**EXERCISE MATERIAL**
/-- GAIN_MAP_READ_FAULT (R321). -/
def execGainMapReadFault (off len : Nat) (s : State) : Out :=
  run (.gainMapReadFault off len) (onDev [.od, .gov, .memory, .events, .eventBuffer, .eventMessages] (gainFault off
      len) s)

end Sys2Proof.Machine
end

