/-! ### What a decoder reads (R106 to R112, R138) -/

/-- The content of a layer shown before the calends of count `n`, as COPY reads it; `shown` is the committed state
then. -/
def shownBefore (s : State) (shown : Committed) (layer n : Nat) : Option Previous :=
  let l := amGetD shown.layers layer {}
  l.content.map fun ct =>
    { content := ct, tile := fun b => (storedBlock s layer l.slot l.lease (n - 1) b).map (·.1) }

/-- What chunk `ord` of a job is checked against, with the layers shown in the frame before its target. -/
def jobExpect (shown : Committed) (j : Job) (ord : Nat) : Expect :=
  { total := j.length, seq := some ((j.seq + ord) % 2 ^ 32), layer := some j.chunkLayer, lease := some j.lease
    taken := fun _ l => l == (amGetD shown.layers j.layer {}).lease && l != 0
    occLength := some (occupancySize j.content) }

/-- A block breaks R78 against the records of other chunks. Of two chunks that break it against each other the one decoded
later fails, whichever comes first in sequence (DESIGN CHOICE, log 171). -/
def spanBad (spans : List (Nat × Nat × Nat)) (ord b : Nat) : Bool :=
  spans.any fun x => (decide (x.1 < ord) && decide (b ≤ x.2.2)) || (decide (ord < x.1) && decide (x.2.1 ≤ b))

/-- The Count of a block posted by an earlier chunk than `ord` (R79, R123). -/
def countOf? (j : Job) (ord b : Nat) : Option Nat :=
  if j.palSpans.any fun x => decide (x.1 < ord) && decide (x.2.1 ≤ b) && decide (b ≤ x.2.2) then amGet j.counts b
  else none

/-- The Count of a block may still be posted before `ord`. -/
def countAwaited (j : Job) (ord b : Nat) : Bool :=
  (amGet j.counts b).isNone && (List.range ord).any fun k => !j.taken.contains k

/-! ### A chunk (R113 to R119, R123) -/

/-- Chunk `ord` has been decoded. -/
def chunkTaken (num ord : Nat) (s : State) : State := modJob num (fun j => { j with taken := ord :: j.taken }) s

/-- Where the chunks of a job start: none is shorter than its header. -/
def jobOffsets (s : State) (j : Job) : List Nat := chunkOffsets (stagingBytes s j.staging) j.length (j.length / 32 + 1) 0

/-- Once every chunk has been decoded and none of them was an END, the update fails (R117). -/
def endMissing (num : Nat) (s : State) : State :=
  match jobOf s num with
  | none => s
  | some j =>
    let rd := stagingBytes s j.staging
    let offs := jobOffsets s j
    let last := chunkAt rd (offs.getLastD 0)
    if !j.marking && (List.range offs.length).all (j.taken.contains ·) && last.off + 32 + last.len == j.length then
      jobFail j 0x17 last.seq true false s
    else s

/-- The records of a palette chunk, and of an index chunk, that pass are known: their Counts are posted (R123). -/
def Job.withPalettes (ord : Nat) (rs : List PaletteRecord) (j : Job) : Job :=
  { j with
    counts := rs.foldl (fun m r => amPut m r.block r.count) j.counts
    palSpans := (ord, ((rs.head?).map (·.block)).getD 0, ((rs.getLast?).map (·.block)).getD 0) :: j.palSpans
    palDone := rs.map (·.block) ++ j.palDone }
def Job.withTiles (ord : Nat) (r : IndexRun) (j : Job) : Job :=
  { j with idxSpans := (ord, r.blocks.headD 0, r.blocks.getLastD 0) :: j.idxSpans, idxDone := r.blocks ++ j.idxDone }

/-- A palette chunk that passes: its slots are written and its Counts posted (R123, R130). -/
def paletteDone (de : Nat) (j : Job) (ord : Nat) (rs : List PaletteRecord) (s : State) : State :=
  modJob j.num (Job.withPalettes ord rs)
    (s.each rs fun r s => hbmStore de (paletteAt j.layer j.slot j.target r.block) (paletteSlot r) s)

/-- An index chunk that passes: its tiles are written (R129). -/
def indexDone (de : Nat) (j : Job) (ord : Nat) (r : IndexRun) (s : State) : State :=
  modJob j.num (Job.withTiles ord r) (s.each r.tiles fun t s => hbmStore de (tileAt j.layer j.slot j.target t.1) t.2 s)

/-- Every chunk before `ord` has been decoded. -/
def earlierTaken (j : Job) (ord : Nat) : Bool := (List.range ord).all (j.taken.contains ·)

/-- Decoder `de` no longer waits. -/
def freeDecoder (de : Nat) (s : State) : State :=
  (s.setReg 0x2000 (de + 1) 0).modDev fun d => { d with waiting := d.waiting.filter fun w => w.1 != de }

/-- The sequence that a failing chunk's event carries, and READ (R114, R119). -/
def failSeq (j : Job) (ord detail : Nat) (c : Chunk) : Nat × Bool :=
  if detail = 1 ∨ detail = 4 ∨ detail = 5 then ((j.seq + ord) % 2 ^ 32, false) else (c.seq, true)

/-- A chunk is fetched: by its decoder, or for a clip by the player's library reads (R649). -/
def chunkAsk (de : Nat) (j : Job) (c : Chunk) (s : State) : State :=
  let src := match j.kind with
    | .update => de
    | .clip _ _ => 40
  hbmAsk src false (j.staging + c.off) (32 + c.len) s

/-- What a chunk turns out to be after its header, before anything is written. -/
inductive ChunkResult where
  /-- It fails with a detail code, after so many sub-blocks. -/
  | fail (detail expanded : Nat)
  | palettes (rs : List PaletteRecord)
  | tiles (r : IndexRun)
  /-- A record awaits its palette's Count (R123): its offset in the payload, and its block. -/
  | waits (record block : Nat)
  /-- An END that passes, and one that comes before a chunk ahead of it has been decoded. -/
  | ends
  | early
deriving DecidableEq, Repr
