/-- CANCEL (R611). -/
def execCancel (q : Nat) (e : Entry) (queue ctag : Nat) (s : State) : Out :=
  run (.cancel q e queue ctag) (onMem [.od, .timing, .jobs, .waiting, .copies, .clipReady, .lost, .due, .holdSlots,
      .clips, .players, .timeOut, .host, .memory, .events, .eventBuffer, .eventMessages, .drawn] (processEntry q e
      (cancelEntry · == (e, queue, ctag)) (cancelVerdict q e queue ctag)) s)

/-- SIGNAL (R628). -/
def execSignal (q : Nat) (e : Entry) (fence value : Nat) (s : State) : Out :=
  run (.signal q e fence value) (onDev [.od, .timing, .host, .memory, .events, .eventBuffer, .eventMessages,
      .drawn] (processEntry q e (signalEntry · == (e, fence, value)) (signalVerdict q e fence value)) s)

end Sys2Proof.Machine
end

**PROBLEM DETAILS**
The reply should consist solely of the lines above from the one that has "written (R129). -/" through the one that has "Every chunk before", reproduced exactly.

**OUTPUT**
/-- An index chunk that passes: its tiles are written (R129). -/
def indexDone (de : Nat) (j : Job) (ord : Nat) (r : IndexRun) (s : State) : State :=
  modJob j.num (Job.withTiles ord r) (s.each r.tiles fun t s => hbmStore de (tileAt j.layer j.slot j.target t.1) t.2 s)

/-- Every chunk before `ord` has been decoded. -/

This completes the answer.